Records drawn from a dataset
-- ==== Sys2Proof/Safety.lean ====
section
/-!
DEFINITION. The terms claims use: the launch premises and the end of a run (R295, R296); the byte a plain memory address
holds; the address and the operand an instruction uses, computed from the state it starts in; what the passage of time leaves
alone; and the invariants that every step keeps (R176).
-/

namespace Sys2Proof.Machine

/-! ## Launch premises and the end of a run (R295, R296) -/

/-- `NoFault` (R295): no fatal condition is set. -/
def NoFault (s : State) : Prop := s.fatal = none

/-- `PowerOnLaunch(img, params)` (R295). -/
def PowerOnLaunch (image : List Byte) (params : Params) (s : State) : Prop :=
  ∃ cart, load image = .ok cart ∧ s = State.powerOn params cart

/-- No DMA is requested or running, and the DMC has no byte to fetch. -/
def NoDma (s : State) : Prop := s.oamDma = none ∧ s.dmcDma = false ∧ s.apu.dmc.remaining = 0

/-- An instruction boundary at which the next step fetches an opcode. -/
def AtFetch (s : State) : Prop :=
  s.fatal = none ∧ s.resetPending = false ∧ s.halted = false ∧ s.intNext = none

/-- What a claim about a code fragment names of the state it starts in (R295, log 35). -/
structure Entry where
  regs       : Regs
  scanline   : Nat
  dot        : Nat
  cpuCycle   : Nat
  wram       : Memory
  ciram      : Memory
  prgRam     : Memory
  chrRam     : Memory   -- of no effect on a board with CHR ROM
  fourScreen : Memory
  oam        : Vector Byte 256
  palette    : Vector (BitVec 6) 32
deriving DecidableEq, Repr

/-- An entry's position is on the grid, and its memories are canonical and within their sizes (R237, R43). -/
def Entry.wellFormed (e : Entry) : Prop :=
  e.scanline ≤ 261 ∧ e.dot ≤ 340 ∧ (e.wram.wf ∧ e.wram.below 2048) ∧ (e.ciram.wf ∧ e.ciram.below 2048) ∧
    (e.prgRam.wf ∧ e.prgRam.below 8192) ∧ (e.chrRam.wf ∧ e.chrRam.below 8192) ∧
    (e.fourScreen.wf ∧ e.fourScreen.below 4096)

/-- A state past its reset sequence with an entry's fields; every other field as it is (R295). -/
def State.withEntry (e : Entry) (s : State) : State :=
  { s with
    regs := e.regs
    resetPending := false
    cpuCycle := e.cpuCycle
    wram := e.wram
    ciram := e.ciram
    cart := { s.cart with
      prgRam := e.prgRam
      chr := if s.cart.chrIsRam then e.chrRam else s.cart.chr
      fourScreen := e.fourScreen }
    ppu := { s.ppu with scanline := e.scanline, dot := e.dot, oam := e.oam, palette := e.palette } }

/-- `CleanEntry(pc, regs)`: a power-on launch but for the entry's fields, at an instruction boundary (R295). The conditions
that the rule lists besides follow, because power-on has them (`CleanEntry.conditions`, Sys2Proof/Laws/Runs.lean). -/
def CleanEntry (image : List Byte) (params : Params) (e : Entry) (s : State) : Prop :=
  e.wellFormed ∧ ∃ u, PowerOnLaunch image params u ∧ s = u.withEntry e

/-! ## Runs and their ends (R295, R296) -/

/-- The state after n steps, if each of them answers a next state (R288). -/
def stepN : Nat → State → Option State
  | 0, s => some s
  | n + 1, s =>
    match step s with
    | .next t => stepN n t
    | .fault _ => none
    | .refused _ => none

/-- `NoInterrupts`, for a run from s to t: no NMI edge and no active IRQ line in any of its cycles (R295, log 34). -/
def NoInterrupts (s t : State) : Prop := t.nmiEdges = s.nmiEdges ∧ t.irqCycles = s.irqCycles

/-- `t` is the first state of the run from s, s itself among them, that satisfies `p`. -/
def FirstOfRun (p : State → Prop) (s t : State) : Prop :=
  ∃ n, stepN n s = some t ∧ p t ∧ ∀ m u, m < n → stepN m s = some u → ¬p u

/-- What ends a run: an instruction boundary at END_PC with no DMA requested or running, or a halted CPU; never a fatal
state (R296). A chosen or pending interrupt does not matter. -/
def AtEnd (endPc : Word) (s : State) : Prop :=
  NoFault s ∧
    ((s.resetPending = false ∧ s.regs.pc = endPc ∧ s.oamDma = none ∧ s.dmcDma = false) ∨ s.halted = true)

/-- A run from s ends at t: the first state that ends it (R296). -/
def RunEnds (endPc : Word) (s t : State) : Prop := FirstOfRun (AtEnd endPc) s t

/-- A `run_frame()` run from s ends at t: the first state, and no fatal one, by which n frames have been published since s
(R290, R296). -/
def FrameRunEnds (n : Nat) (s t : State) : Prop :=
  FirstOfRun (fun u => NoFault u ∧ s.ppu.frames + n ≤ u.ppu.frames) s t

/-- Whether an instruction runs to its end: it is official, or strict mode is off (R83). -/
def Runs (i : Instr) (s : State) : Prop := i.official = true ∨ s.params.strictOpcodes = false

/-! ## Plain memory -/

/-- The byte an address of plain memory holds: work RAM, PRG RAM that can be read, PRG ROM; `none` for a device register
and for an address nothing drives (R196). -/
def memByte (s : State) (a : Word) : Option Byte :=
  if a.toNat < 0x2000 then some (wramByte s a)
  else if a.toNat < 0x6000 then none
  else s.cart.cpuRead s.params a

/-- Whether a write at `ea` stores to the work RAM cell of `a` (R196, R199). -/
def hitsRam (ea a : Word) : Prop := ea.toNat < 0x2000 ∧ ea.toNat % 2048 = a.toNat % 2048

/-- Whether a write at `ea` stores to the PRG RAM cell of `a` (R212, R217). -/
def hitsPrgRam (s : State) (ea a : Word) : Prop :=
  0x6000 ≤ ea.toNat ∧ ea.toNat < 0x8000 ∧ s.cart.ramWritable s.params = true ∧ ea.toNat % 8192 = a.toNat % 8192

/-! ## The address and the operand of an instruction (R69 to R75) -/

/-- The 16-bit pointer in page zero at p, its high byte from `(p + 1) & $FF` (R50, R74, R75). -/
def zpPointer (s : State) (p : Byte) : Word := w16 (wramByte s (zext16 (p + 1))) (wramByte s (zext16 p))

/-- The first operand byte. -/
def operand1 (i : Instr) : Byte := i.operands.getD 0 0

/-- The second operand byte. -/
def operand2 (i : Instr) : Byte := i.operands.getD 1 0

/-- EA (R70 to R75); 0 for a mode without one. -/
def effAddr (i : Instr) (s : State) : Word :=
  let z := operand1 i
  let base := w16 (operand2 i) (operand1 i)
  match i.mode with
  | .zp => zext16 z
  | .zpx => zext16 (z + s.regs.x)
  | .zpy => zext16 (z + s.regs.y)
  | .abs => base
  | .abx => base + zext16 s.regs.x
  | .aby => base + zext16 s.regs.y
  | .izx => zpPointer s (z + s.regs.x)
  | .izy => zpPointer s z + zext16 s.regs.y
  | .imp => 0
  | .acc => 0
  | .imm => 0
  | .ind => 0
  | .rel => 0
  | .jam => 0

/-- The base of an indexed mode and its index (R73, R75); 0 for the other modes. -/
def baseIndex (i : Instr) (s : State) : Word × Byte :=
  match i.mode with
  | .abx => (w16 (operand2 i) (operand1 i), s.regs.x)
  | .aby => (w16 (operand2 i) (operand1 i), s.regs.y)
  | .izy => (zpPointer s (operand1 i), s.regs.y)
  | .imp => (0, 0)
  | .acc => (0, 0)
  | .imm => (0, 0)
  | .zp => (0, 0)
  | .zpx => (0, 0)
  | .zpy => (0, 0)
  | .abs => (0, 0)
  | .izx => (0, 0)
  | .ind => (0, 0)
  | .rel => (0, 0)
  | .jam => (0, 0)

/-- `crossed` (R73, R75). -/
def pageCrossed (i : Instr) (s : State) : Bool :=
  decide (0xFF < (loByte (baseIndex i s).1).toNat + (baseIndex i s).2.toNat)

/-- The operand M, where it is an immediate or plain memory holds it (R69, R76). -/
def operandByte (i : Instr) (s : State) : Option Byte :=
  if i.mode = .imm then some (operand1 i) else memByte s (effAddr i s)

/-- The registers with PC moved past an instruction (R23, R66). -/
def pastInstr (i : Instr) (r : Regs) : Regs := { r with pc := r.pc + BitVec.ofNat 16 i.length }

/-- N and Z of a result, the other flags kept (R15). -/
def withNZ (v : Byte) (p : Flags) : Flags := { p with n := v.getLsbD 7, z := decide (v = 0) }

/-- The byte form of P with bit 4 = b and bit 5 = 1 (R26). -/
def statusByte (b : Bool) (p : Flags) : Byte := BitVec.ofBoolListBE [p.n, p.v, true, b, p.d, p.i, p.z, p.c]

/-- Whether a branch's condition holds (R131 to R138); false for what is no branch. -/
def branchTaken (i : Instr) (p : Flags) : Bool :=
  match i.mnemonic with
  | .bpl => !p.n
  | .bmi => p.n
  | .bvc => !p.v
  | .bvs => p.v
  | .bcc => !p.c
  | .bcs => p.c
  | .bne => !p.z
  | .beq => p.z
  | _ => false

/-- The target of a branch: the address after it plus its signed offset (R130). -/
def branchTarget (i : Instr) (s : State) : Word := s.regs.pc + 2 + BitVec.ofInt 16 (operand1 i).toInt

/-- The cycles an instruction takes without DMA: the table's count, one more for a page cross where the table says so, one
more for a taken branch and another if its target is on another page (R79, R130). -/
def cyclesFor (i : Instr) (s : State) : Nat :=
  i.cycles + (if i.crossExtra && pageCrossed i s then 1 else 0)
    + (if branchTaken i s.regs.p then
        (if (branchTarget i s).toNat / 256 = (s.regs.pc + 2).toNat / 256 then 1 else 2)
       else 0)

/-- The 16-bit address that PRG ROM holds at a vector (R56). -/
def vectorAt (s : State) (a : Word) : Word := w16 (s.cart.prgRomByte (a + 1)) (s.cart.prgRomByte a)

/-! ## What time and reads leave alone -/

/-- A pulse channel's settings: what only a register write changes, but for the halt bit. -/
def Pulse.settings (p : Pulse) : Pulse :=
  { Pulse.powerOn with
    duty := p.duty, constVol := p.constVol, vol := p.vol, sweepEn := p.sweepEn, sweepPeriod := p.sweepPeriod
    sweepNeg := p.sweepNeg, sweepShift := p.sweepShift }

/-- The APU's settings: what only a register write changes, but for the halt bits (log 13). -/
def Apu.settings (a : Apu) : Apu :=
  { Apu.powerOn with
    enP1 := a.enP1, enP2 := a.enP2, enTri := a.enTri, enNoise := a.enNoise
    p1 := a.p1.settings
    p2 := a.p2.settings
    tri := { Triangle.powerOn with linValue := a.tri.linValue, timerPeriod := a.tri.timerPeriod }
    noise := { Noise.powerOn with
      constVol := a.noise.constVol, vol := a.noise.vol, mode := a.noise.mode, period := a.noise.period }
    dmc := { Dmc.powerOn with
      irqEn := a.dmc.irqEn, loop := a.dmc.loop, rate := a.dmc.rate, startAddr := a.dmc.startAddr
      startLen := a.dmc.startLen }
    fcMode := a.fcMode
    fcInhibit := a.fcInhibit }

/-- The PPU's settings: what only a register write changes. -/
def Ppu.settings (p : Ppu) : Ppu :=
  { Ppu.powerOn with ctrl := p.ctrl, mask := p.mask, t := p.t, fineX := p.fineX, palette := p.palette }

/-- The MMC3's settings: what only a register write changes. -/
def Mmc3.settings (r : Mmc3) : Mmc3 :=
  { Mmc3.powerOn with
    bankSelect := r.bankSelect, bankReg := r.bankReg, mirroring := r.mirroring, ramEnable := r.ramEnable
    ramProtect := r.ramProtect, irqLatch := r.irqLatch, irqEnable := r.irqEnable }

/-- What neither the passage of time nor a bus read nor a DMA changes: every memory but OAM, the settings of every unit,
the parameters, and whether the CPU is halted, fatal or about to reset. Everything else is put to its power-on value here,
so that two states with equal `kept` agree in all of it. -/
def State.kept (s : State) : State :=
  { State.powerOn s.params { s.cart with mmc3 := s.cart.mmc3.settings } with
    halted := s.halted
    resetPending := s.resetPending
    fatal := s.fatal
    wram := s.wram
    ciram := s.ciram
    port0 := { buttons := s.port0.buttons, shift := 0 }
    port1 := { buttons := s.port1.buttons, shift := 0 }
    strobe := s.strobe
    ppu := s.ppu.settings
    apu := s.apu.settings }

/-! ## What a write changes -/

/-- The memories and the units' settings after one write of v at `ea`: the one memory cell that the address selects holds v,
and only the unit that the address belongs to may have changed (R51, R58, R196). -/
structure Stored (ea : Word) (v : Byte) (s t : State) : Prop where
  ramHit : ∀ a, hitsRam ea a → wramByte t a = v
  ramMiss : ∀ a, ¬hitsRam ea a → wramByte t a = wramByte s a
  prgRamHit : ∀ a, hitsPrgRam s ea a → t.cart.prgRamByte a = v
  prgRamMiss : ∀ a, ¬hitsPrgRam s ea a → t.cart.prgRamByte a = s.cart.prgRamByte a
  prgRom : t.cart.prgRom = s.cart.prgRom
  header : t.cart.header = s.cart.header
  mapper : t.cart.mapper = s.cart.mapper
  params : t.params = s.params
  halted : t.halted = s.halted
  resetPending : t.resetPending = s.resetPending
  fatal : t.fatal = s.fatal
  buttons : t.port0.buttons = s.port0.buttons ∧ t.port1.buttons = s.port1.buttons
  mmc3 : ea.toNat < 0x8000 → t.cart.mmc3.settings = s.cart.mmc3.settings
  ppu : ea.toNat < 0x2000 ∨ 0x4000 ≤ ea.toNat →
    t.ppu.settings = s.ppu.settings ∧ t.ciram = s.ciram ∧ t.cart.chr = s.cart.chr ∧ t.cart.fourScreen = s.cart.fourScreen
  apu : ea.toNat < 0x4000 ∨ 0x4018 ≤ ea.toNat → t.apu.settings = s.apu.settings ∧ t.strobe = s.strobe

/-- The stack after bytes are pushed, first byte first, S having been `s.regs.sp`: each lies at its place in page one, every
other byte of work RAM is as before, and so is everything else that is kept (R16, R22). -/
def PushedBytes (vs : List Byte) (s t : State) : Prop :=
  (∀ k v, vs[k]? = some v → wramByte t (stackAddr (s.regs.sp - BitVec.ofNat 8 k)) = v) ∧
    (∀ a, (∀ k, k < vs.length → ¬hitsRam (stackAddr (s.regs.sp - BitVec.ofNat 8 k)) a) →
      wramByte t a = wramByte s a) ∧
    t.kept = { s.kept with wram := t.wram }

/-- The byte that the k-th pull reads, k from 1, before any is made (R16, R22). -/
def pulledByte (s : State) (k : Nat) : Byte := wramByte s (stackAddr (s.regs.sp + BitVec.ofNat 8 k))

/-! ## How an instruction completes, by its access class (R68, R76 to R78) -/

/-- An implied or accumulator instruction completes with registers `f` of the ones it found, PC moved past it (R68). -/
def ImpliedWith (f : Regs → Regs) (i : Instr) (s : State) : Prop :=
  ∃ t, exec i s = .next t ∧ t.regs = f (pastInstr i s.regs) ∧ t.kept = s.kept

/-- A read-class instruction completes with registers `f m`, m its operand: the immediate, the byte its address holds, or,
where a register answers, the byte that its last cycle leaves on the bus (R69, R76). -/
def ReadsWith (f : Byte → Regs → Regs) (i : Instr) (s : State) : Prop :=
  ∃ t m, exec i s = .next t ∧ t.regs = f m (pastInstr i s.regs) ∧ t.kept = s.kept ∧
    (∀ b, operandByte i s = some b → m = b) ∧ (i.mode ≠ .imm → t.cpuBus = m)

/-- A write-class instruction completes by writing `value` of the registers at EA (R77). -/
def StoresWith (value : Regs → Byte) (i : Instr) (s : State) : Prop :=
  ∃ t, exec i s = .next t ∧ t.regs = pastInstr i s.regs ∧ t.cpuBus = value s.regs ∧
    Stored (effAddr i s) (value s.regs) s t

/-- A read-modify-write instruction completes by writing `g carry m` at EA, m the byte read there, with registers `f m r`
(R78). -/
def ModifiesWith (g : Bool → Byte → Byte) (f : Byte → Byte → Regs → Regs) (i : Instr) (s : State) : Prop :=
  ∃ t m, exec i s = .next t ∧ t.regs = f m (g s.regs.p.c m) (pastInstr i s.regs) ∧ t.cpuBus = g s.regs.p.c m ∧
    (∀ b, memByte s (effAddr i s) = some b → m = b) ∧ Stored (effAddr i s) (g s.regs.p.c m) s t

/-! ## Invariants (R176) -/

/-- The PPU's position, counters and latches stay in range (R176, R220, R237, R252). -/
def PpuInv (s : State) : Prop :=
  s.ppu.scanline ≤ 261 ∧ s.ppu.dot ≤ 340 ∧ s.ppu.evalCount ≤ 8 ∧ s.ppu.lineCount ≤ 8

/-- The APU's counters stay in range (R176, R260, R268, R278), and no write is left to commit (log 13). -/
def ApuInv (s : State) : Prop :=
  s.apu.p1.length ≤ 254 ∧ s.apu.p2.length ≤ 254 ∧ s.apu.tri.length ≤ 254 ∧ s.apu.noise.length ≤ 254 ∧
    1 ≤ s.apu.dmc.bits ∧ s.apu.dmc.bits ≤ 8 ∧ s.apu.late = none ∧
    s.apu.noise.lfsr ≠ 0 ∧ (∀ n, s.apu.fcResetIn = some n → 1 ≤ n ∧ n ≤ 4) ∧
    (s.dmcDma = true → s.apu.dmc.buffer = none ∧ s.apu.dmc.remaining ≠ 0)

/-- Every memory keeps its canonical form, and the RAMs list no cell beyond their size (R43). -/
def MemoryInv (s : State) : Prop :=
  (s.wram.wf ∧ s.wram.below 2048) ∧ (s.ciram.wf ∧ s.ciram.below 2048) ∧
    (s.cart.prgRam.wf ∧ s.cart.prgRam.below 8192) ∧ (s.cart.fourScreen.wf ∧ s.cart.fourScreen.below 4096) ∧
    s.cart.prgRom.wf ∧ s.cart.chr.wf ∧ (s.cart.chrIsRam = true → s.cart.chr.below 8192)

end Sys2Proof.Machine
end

=== TASK GOAL ===
Where the data above reaches the line holding "def ReadsWith (f", begin printing, and stop after the line holding "EA (R77). -/". Each line must be reproduced exactly, with nothing else added.

=== RESULT FOR THIS TASK ===
def ReadsWith (f : Byte → Regs → Regs) (i : Instr) (s : State) : Prop :=
  ∃ t m, exec i s = .next t ∧ t.regs = f m (pastInstr i s.regs) ∧ t.kept = s.kept ∧
    (∀ b, operandByte i s = some b → m = b) ∧ (i.mode ≠ .imm → t.cpuBus = m)

/-- A write-class instruction completes by writing `value` of the registers at EA (R77). -/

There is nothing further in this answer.